Our calculations suggest a column-integrated ionization rate of 3.9×10⁶ cm⁻² s⁻¹. For comparison, Benne et al. (2024) reported a total column rate of 2.8×10⁷ cm⁻² s⁻¹. The estimates from Strobel et al. (1990a) yield column rates on the order of ~10⁷ cm⁻² s⁻¹ for solar EUV and ~10⁸ cm⁻² s⁻¹ for magnetospheric electron precipitation. Moreover, as suggested by Krasnopolsky & Cruikshank (1995), the column ionization rate of (N₂⁺ + N⁺) was estimated to be 6.9×10⁷ cm⁻² s⁻¹ due to magnetospheric electron ionization, compared to 2.9×10⁷ cm⁻² s⁻¹ from photo- and photoelectron ionization.

In summary, these comparisons suggest that while ion precipitation does contribute to ionization in Triton’s atmosphere, its effect is generally weaker than that of magnetospheric electron. This discrepancy arises partly from the higher fluxes of magnetospheric electrons observed by Voyager 2 (Krimigis et al. 1990). In addition, electrons are intrinsically more efficient at driving ionization due to several factors: they possess larger ionization cross sections, lower reaction thresholds, and higher energy transfer efficiency per collision due to their smaller mass. In contrast, ions tend to dissipate energy through various competing processes such as elastic scattering, charge exchange, dissociation, and excitation, diminishing the energy available for ionization and thereby limiting their overall contribution to ion production.

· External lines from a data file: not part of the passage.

/-! ## Reading -/

/-- READ_TRACK gives the mode record in 16 bytes, and changes nothing but the model's own count of free values. With a fault recorded at a
section or a station every byte is given; of a fault without a place all but the place number; and while no fault is recorded all but the
place number and the two bytes of the second count. Of those bytes, to which the manual gives no value, nothing is said but that each is
a byte (R166; log entry 4). -/
def Obligations.ReadTrackGivesTheModeRecord : Prop :=
  ∀ (tag : Byte) (s : State), s.offers .service .readTrack tag [] →
    (∃ x y z, exec (.readTrack .service) s =
      .next { (s.replied .service .done tag (s.track.bytes x y z)) with freeCount := s.freeCount + 3 } ∧
      (s.track.bytes x y z).length = 16) ∧
    let head : List Byte :=
      [match s.track.mode with
        | .park => 0#8
        | .warmup => 1#8
        | .run => 2#8
        | .slow => 3#8
        | .hold => 4#8
        | .survey => 5#8,
      match s.track.speed with
        | .run => 0#8
        | .slow => 1#8,
      match s.track.settle with
        | .hold => 0#8
        | .park => 1#8,
      packByte [s.track.autoParked, s.track.faultFlag, s.track.causePower, s.track.causePin, s.track.causeService]]
    let rest : List Byte :=
      [BitVec.ofNat 8 s.track.laterFaults,
        match s.track.completion with
        | .none => 0#8
        | .resume _ => 1#8
        | .survey _ => 2#8] ++
      (if s.track.mode = .warmup then byte2 s.track.warmCount else [0#8, 0#8]) ++
      [BitVec.ofNat 8 (s.track.countdown.getD 0),
        match s.track.survey.map SurveyRec.phase with
        | none => 0#8
        | some .awaitingWarmup => 1#8
        | some .sweep => 2#8
        | some .clearing => 3#8
        | some .returning => 4#8]
    ∀ x y z, (s.track.firstFault = none → s.track.bytes x y z = head ++ [0#8, 0xFF#8, x, 0xFF#8, y, z] ++ rest) ∧
      ∀ f, s.track.firstFault = some f → s.track.bytes x y z = head ++
        [match f.kind with
          | .unexpectedEntry => 1#8
          | .tagMismatch => 2#8
          | .stallLimit => 3#8
          | .driveFail => 4#8
          | .removedUnexpected => 5#8
          | .surveyFail => 6#8,
        match f.place with
          | .sectionAt _ => 0#8
          | .station _ => 1#8
          | .none => 0xFF#8,
        match f.place with
          | .sectionAt k => BitVec.ofNat 8 k.val
          | .station i => BitVec.ofNat 8 (i.val + 1)
          | .none => x,
        match f.carrier with
          | some c => BitVec.ofNat 8 c.val
          | none => 0xFF#8] ++ byte2 f.second ++ rest

/-- READ_SECTION, READ_STATION and READ_CARRIER give the record named in the manual's layout, byte by byte, and change nothing, but that
READ_SECTION on the service link clears the stray-edge count (R75, R97, R115). READ_LINES gives the logical states of the sensors, the
latches and the stray-read count in 19 bytes, flag by flag, and clears that count (R34). A sensor is active at a high accepted level, and
at a low one where its item makes it active low; one whose item is unset, and DRIVE_READY, is active high (R22). That this holds of E_k
with k at or above S, though no block reads its item (R1), is the model's reading of the two rules together (log entry 15). READ_LINK
gives the counts of the link it names, its own by default, and clears them; another link's counts are for the service link alone (R184).
-/
def Obligations.RecordsAreRead : Prop :=
  let carrier : Option CarrierId → Byte := fun x => match x with
    | some c => BitVec.ofNat 8 c.val
    | none => 0xFF#8
  let station : Option StationId → Byte := fun x => match x with
    | some i => BitVec.ofNat 8 (i.val + 1)
    | none => 0#8
  let flag : Bool → Byte := fun b => if b then 1#8 else 0#8
  (∀ (l : Link) (tag b : Byte) (s : State),
    (s.offers l .readSection tag [b] →
      (∀ k : SectionId, b.toNat = k.val → exec (.readSection l) s =
        .next { (s.replied l .done tag
          [BitVec.ofNat 8 k.val,
            match (s.sec k).st with
            | .free => 0#8
            | .reserved _ _ => 1#8
            | .occupied _ => 2#8
            | .trailing _ => 3#8,
            match (s.sec k).st with
            | .free => 0xFF#8
            | .reserved c _ | .occupied c | .trailing c => BitVec.ofNat 8 c.val,
            match (s.sec k).st with
            | .reserved _ .loop => 1#8
            | .reserved _ .merge => 2#8
            | .free | .occupied _ | .trailing _ => 0#8,
            flag (s.sec k).tailPending, station (s.sec k).spurPlace, carrier (s.sec k).loopClaim, station (s.sec k).mergeClaim,
            BitVec.ofNat 8 (s.sec k).passovers, BitVec.ofNat 8 s.secs.population,
            match s.map.loop with
            | none => 0#8
            | some x => BitVec.ofNat 8 (if x.limit = 0 then x.count - 2 else x.limit),
            BitVec.ofNat 8 s.secs.strayEdges]) with
          secs := { s.secs with strayEdges := if l = .service then 0 else s.secs.strayEdges } }) ∧
      (32 ≤ b.toNat → exec (.readSection l) s = .next (s.replied l .refused tag [3#8]))) ∧
    (l ≠ .counter → s.offers l .readStation tag [b] →
      (∀ i : StationId, b.toNat = i.val + 1 → exec (.readStation l) s = .next (s.replied l .done tag
        ([b,
          match (s.stn i).kind with
          | none => 0#8
          | some .stock => 1#8
          | some .counter => 2#8
          | some .depot => 3#8,
          match (s.stn i).dock with
          | .empty => 0#8
          | .docked _ => 1#8
          | .launching _ => 2#8,
          match (s.stn i).dock with
          | .empty => 0xFF#8
          | .docked c | .launching c => BitVec.ofNat 8 c.val,
          carrier (s.stn i).movingUp, carrier (s.stn i).launchPending, flag (s.stn i).launchGranted,
          BitVec.ofNat 8 (s.stn i).inbound, carrier (s.stn i).entryPending, BitVec.ofNat 8 (s.stn i).calls,
          flag (s.stn i).closed, BitVec.ofNat 8 (s.stn i).queue.length] ++
          (s.stn i).queue.map fun c => BitVec.ofNat 8 c.val))) ∧
      (b.toNat = 0 ∨ 13 ≤ b.toNat → exec (.readStation l) s = .next (s.replied l .refused tag [3#8]))) ∧
    (s.offers l .readCarrier tag [b] →
      (∀ c : CarrierId, b.toNat = c.val → exec (.readCarrier l) s = .next (s.replied l .done tag
        ([b,
          match (s.car c).state with
          | .out => 0#8
          | .unknown => 1#8
          | .idle => 2#8
          | .called => 3#8
          | .loading => 4#8
          | .delivering => 5#8
          | .presenting => 6#8
          | .returning => 7#8
          | .removing => 8#8,
          match (s.car c).place with
          | .none => 0#8
          | .loop _ => 1#8
          | .diverting _ => 2#8
          | .queue _ _ => 3#8
          | .docked _ => 4#8
          | .launching _ => 5#8,
          match (s.car c).place with
          | .none => 0xFF#8
          | .loop k => BitVec.ofNat 8 k.val
          | .diverting i | .queue i _ | .docked i | .launching i => BitVec.ofNat 8 (i.val + 1)] ++
          byte2 ((s.car c).order.getD 0) ++
          [station (s.car c).dest, BitVec.ofNat 8 ((s.car c).load + 16 * (s.car c).goArounds),
            packByte [(s.car c).stall.stretch == some .front, (s.car c).stall.tail, (s.car c).stall.stretch == some .launch,
              (s.car c).stall.stretch == some .dock, (s.car c).suspect, (s.car c).retirePending],
            BitVec.ofNat 8
              ((match (s.car c).passage.stretch with
                | .none => 0
                | .loop _ => 1
                | .divert _ => 2
                | .launch _ => 3
                | .dock _ => 4) +
              (if (s.car c).passage.watch = none then 0 else 8) + 16 * (s.car c).misreads)] ++
          byte2 (s.car c).passage.n ++ byte2 (s.car c).passage.budget ++ byte2 ((s.car c).passage.stopPoint.getD 0) ++
          byte2 (s.car c).passage.t ++ byte2 (s.car c).passage.trailBudget))) ∧
      (16 ≤ b.toNat → exec (.readCarrier l) s = .next (s.replied l .refused tag [3#8])))) ∧
  (∀ s : State,
    let level : Sensor → Prop → Prop := fun x low =>
      (low → s.active x = !(s.filter x).accepted) ∧ (¬ low → s.active x = (s.filter x).accepted)
    (∀ k : SectionId, level (.entry k) (∃ x, tget s.map.sections k = some x ∧ x.pol = .activeLow)) ∧
    (∀ i, level (.spurEntry i) (∃ x, tget s.map.stations i = some x ∧ x.polEntry = .activeLow)) ∧
    (∀ i, level (.dock i) (∃ x, tget s.map.stations i = some x ∧ x.polDock = .activeLow)) ∧
    level .driveReady False) ∧
  ∀ (l : Link) (tag : Byte) (s : State),
    (l = .service → s.offers l .readLines tag [] → ∃ bytes : List Byte,
      exec (.readLines l) s = .next { (s.replied l .done tag bytes) with line := { s.line with stray := 0 } } ∧
      bytes.length = 19 ∧
      let bit : Nat → Nat → Bool := fun first n => (bytes.getD (first + n / 8) 0#8).getLsbD (n % 8)
      (∀ k : SectionId, bit 0 k.val = s.active (.entry k) ∧ bit 8 k.val = tget s.line.latches.d k) ∧
      (∀ i : StationId, bit 4 i.val = s.active (.spurEntry i) ∧ bit 6 i.val = s.active (.dock i) ∧
        bit 12 i.val = tget s.line.latches.q i ∧ bit 14 i.val = tget s.line.latches.v i ∧
        bit 16 i.val = tget s.line.latches.g i) ∧
      bit 4 12 = s.active .driveReady ∧ bit 12 12 = s.line.latches.driveOn ∧
      (∀ first ∈ [6, 14, 16], bit first 12 = false) ∧
      (∀ first ∈ [4, 6, 12, 14, 16], bit first 13 = false ∧ bit first 14 = false ∧ bit first 15 = false) ∧
      bytes.getD 18 0#8 = BitVec.ofNat 8 s.line.stray) ∧
    (∀ body, s.offers l .readLink tag body →
      (∀ m, (body = [] ∧ m = l ∨ body = [BitVec.ofNat 8 (Sys2Proof.Machine.Link.code m)]) → (l = .service ∨ l = m) →
        ∃ t, exec (.readLink l) s = .next t ∧
          (t.link l).tx = (s.link l).tx ++ [⟨.answer .done, tag,
            [BitVec.ofNat 8 (Sys2Proof.Machine.Link.code m), BitVec.ofNat 8 (s.link m).counts.parity,
              BitVec.ofNat 8 (s.link m).counts.framing, BitVec.ofNat 8 (s.link m).counts.check,
              BitVec.ofNat 8 (s.link m).counts.gap, BitVec.ofNat 8 (s.link m).counts.overrun,
              BitVec.ofNat 8 (s.link m).counts.brk, BitVec.ofNat 8 (s.link m).counts.dropped]⟩] ∧
          (t.link m).counts = ⟨0, 0, 0, 0, 0, 0, 0⟩ ∧ (∀ n, n ≠ m → (t.link n).counts = (s.link n).counts) ∧
          t = { s with links := t.links }) ∧
      (∀ m, body = [BitVec.ofNat 8 (Sys2Proof.Machine.Link.code m)] → l ≠ .service → l ≠ m →
        exec (.readLink l) s = .next (s.replied l .refused tag [1#8])) ∧
      (∀ b, body = [b] → 3 ≤ b.toNat → exec (.readLink l) s = .next (s.replied l .refused tag [3#8])) ∧
      (2 ≤ body.length → exec (.readLink l) s = .next (s.replied l .refused tag [2#8])))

These physical distinctions highlight the dominant role of electron precipitation in shaping Triton’s ionospheric structure.

Fig. 7 Same as Fig. 6 but for the energy deposition, charge exchange, and ionization rates driven by incident H+.

Fig. 8 Profiles of dissociation and ionization rates in Triton’s atmosphere resulting from the seven reactions studied in this work. Solid lines represent individual reaction contributions and the dashed line the total rate. All profiles result from an incident H+ population with an energy of 50 keV, an incidence angle of 55°, and a scattering parameter of –0.5. Red horizontal lines mark the altitudes corresponding to the peak densities of electron (solid, 330 km) and N+ (dashed, 460 km) for reference.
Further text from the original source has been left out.